CREATE INDEX IF NOT EXISTS idx_history_archive_jail_timeofban
ON history_archive (jail, timeofban DESC);
-- Composite index for time-range + jail queries (history timeline filters).
CREATE INDEX IF NOT EXISTS idx_history_archive_timeofban_jail_action
ON history_archive (timeofban DESC, jail, action);
-- Index for single-column filters: supports IP prefix searches and exact matches.
CREATE INDEX IF NOT EXISTS idx_history_archive_ip
ON history_archive (ip);
-- Index for action-based queries: supports ban/unban filtering.
CREATE INDEX IF NOT EXISTS idx_history_archive_action
ON history_archive (action);
""",
6: """
-- Migration 6: Add import_runs table for tracking blocklist import idempotency.
-- Tracks unique imports by source and content hash to enable idempotent retries.
-- On import crash, retry will detect the operation_id and skip duplicate bans.
-- This prevents duplicate IP bans if the scheduler retries after a failure.
CREATE TABLE IF NOT EXISTS import_runs (
id INTEGER PRIMARY KEY AUTOINCREMENT,
source_id INTEGER NOT NULL REFERENCES blocklist_sources(id) ON DELETE CASCADE,
content_hash TEXT NOT NULL,
status TEXT NOT NULL CHECK(status IN ('pending', 'completed', 'failed')),
imported_count INTEGER NOT NULL DEFAULT 0,
skipped_count INTEGER NOT NULL DEFAULT 0,
error_message TEXT,
created_at TEXT NOT NULL DEFAULT (strftime('%Y-%m-%dT%H:%M:%fZ', 'now')),
updated_at TEXT NOT NULL DEFAULT (strftime('%Y-%m-%dT%H:%M:%fZ', 'now')),
UNIQUE(source_id, content_hash)
);
-- Index for looking up completed imports by source
CREATE INDEX IF NOT EXISTS idx_import_runs_source_status
ON import_runs (source_id, status);
""",
7: """
-- Migration 7: Add indexes to import_log table for cursor-based pagination.
-- The import_log table is paginated by id (newest first) and filtered by source_id.
-- These indexes accelerate pagination queries and maintain consistent ordering.
-- See Docs/Backend-Development.md § Database Performance for details.
-- Index for ordering by id DESC for cursor-based pagination (newest first)
CREATE INDEX IF NOT EXISTS idx_import_log_id_desc
ON import_log (id DESC);
-- Composite index for source_id + id DESC ordering (filtered pagination)
CREATE INDEX IF NOT EXISTS idx_import_log_source_id_desc
ON import_log (source_id, id DESC);
""",
8: """
-- Migration 8: Migrate import_log.timestamp from TEXT ISO 8601 to INTEGER UNIX epoch.
-- Standardizes all BanGUI timestamps on INTEGER UNIX (seconds since epoch).
-- This aligns import_log with history_archive which already uses INTEGER timeofban.
-- TEXT ISO 8601: "2024-06-15T13:45:00.000Z"
-- INTEGER UNIX: 1718453100
ALTER TABLE import_log ADD COLUMN timestamp_unix INTEGER;
UPDATE import_log SET timestamp_unix = strftime('%s', timestamp);
ALTER TABLE import_log DROP COLUMN timestamp;
ALTER TABLE import_log RENAME COLUMN timestamp_unix TO timestamp;
""",
9: """
-- Migration 9: Change import_log.source_id foreign key to ON DELETE RESTRICT.
-- Previously, deleting a blocklist source set source_id to NULL, leaving orphaned
-- log records with populated URL but NULL source_id (meaningless/useless data).
-- Now, RESTRICT prevents source deletion if import logs exist, preserving data
-- integrity.
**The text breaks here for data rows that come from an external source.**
-- ==== Sys2Proof/Tests/Slice0.lean ====
section
/-! SUPPORT. Tests/Slice0.lean: the model's own tests, expected values from 95_test_vectors.md and the worked
examples of the rules, and a witness for the hypotheses of every statement. -/

namespace Sys2Proof.Tests

set_option Elab.async false

open Sys2Proof Sys2Proof.Machine

/-! ## Helpers -/

/-- Bytes from numerals. -/
def bytes (l : List Nat) : List Byte := l.map (BitVec.ofNat 8)

/-- Payload beats from numerals. -/
def beats (l : List Nat) : List Word := l.map (BitVec.ofNat 32)

/-- "Connected(7)" of 95_test_vectors.md. -/
def connected7 : State := { State.reset with st := .sIdle, connOpen := true, handle := 7 }

/-- The answer of a write, open, flush or close. -/
def done (h n : Nat) : Answer :=
  { ok := true, handle := BitVec.ofNat 8 h, n := BitVec.ofNat 9 n, bytes := [], dt := 0 }

/-- `TransportError`. -/
def broken : Answer := { ok := false, handle := 0, n := 0, bytes := [], dt := 0 }

/-- The answer of a read. -/
def got (l : List Nat) (dt : Nat) : Answer :=
  { ok := true, handle := 0, n := BitVec.ofNat 9 l.length, bytes := bytes l, dt := dt }

/-- Some fields a step leaves. -/
def seen {α : Type} (f : State → α) : Host.Outcome State Fault Refusal → Option α
  | .next t => some (f t)
  | .fault _ => none
  | .refused _ => none

/-- An all-zero command record. -/
def noRecord : CmdRecord := encodeRecord .disconnect

/-! ## WellFormed: each check refuses an ill-formed term (30 R91) -/

theorem test_wf_readHolding : (Instr.readHolding 1 0 (2 ^ 32)).wf = false := by decide +kernel
theorem test_wf_readInput : (Instr.readInput 1 0 (2 ^ 32)).wf = false := by decide +kernel
theorem test_wf_writeHolding : (Instr.writeHolding 1 0 (2 ^ 32)).wf = false := by decide +kernel
theorem test_wf_connect : (Instr.connect (2 ^ 32) 0 0 0 0).wf = false := by decide +kernel
theorem test_wf_crc16 : (Instr.crc16 (2 ^ 32)).wf = false := by decide +kernel
theorem test_wf_crcCheck : (Instr.crcCheck (2 ^ 32)).wf = false := by decide +kernel
theorem test_wf_largest : (Instr.crcCheck (2 ^ 32 - 1)).wf = true := by decide +kernel

/-! ## Decode: a record written out for each command (30 R91, R93) -/

theorem test_decode_readHolding :
    decode (bytes [0x03, 1, 0x0B, 0, 4, 0, 0, 0, 0, 0, 0, 0, 0, 0, 0, 0, 0, 0, 0, 0, 0, 0, 0, 0, 0, 0, 0]) =
      .ok (.readHolding 1 0x000B 4) := by rfl

theorem test_decode_readInput :
    decode (bytes [0x04, 2, 0, 1, 0x7E, 0, 0, 0, 0, 0, 0, 0, 0, 0, 0, 0, 0, 0, 0, 0, 0, 0, 0, 0, 0, 0, 0]) =
      .ok (.readInput 2 0x0100 126) := by rfl

theorem test_decode_writeHolding :
    decode (bytes [0x10, 3, 0xFF, 0xFF, 0, 0, 0, 0x80, 0, 0, 0, 0, 0, 0, 0, 0, 0, 0, 0, 0, 0, 0, 0, 0, 0, 0, 0]) =
      .ok (.writeHolding 3 0xFFFF 2147483648) := by rfl

theorem test_decode_connect :
    decode (bytes [0x80, 0, 0, 0, 4, 0, 0, 0, 0x80, 0x25, 0, 0, 8, 0, 1, 0, 0, 0, 0, 0, 0, 0, 0, 0, 0, 0, 0]) =
      .ok (.connect 4 9600 8 0 1) := by rfl

theorem test_decode_disconnect :
    decode (bytes [0x81, 9, 9, 9, 9, 0, 0, 0, 0, 0, 0, 0, 0, 0, 0, 0, 0, 0, 0, 0, 0, 0, 0, 0, 0, 0, 0]) =
      .ok .disconnect := by rfl

theorem test_decode_setTiming :
    decode (bytes [0x82, 0, 0, 0, 0, 0, 0, 0, 0, 0, 0, 0, 0, 0, 0, 1, 0, 0, 0, 50, 0, 0, 0, 0, 1, 0, 0]) =
      .ok (.setTiming 1 50 256) := by rfl

theorem test_decode_crc16 :
    decode (bytes [0x90, 0, 0, 0, 6, 0, 0, 0, 0, 0, 0, 0, 0, 0, 0, 0, 0, 0, 0, 0, 0, 0, 0, 0, 0, 0, 0]) =
      .ok (.crc16 6) := by rfl

theorem test_decode_crcCheck :
    decode (bytes [0x91, 0, 0, 0, 8, 0, 0, 0, 0, 0, 0, 0, 0, 0, 0, 0, 0, 0, 0, 0, 0, 0, 0, 0, 0, 0, 0]) =
      .ok (.crcCheck 8) := by rfl

theorem test_decode_reserved :
    decode (bytes [0x06, 0, 0, 0, 0, 0, 0, 0, 0, 0, 0, 0, 0, 0, 0, 0, 0, 0, 0, 0, 0, 0, 0, 0, 0, 0, 0]) =
      .error (.reservedOpcode 0x06) := by rfl

theorem test_decode_short : decode (bytes [0x81]) = .error (.wrongLength 1) := by rfl

/-! ## Frames (30 R103, R105; 41 R154, R159) -/

theorem test_encodeWrite : encodeWrite 1 0 [12, 0, 0, 0] =
    bytes [0x01, 0x10, 0, 0, 0, 4, 8, 0, 0x0C, 0, 0, 0, 0, 0, 0, 0x7A, 0x7A] := by decide +kernel

theorem test_short_frame : decodeFrame (bytes [0x01, 0x03, 0x40, 0x21]) 1 3 = .err .malformedFrame := by decide +kernel

/-! ## One step of each command: its acceptance, and one step on the way -/

/-- 43 R231, 95 X4: the request is encoded and its write is due. -/
theorem test_readHolding_accepted :
    seen (fun t => (t.st, t.portCall, t.trace)) (exec (.readHolding 1 0 4) connected7) =
    some (.sTx, some (.write 7 (bytes [0x01, 0x03, 0, 0, 0, 4, 0x44, 0x09])), [.cmd (.readHolding 1 0 4)]) := by
  decide +kernel

/-- 95 X5: its response is checked. -/
theorem test_readHolding_checked :
    seen (fun t => (t.st, t.rspOut, t.rvOut)) (step { connected7 with
      st := .sCheck, cmd := some (.readHolding 1 0 4), slave := 1, expFc := 3, reqCount := 4, rxLen := 13
      rxbuf := Memory.writeFrom [] 0 (bytes [0x01, 0x03, 0x08, 0, 1, 0, 2, 0, 3, 0, 4, 0x0D, 0x14]) }) =
    some (.sIdle, some { status := 0, exc := 0, result := 4 }, [1, 2, 3, 4]) := by decide +kernel

/-- 43 R232, 42 R196: the first five bytes of a response of seven are in; the next read asks for the other two. -/
theorem test_readInput_reads_on :
    seen (fun t => (t.st, t.rem, t.portCall)) (step { connected7 with
      st := .sRx, cmd := some (.readInput 1 0 1), rem := 1000
      answers := [got [0x01, 0x04, 0x02, 0x12, 0x34] 3] }) =
    some (.sRx, 997, some (.read 7 2 997)) := by decide +kernel

/-- 43 R232, 60 R268: the bound is tested on the whole 32-bit count. -/
theorem test_readInput_wide_count :
    seen (fun t => (t.st, t.rspOut)) (exec (.readInput 1 0 65537) connected7) =
    some (.sIdle, some { status := 8, exc := 0, result := 0 }) := by decide +kernel

/-- 43 R233: all beats taken, the request is encoded (30 R103). -/
theorem test_writeHolding_encoded :
    seen (fun t => (t.st, t.portCall)) (step { connected7 with
      cmd := some (.writeHolding 1 0 4), plWait := true, plTaken := 4, vbuf := [(0, 12)] }) =
    some (.sTx, some (.write 7 (bytes [0x01, 0x10, 0, 0, 0, 4, 8, 0, 0x0C, 0, 0, 0, 0, 0, 0, 0x7A, 0x7A]))) := by
  decide +kernel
Admin must delete logs before deleting source.
-- See Issue #11: Foreign Key ON DELETE Semantics Problem.
DROP INDEX IF EXISTS idx_import_log_source_id_desc;
DROP TABLE IF EXISTS _import_log_backup;
CREATE TABLE _import_log_backup (
id INTEGER PRIMARY KEY AUTOINCREMENT,
source_id INTEGER REFERENCES blocklist_sources(id) ON DELETE RESTRICT,
source_url TEXT NOT NULL,
timestamp INTEGER NOT NULL,
ips_imported INTEGER NOT NULL DEFAULT 0,
ips_skipped INTEGER NOT NULL DEFAULT 0,
errors TEXT
);
INSERT INTO _import_log_backup (id, source_id, source_url, timestamp, ips_imported, ips_skipped, errors)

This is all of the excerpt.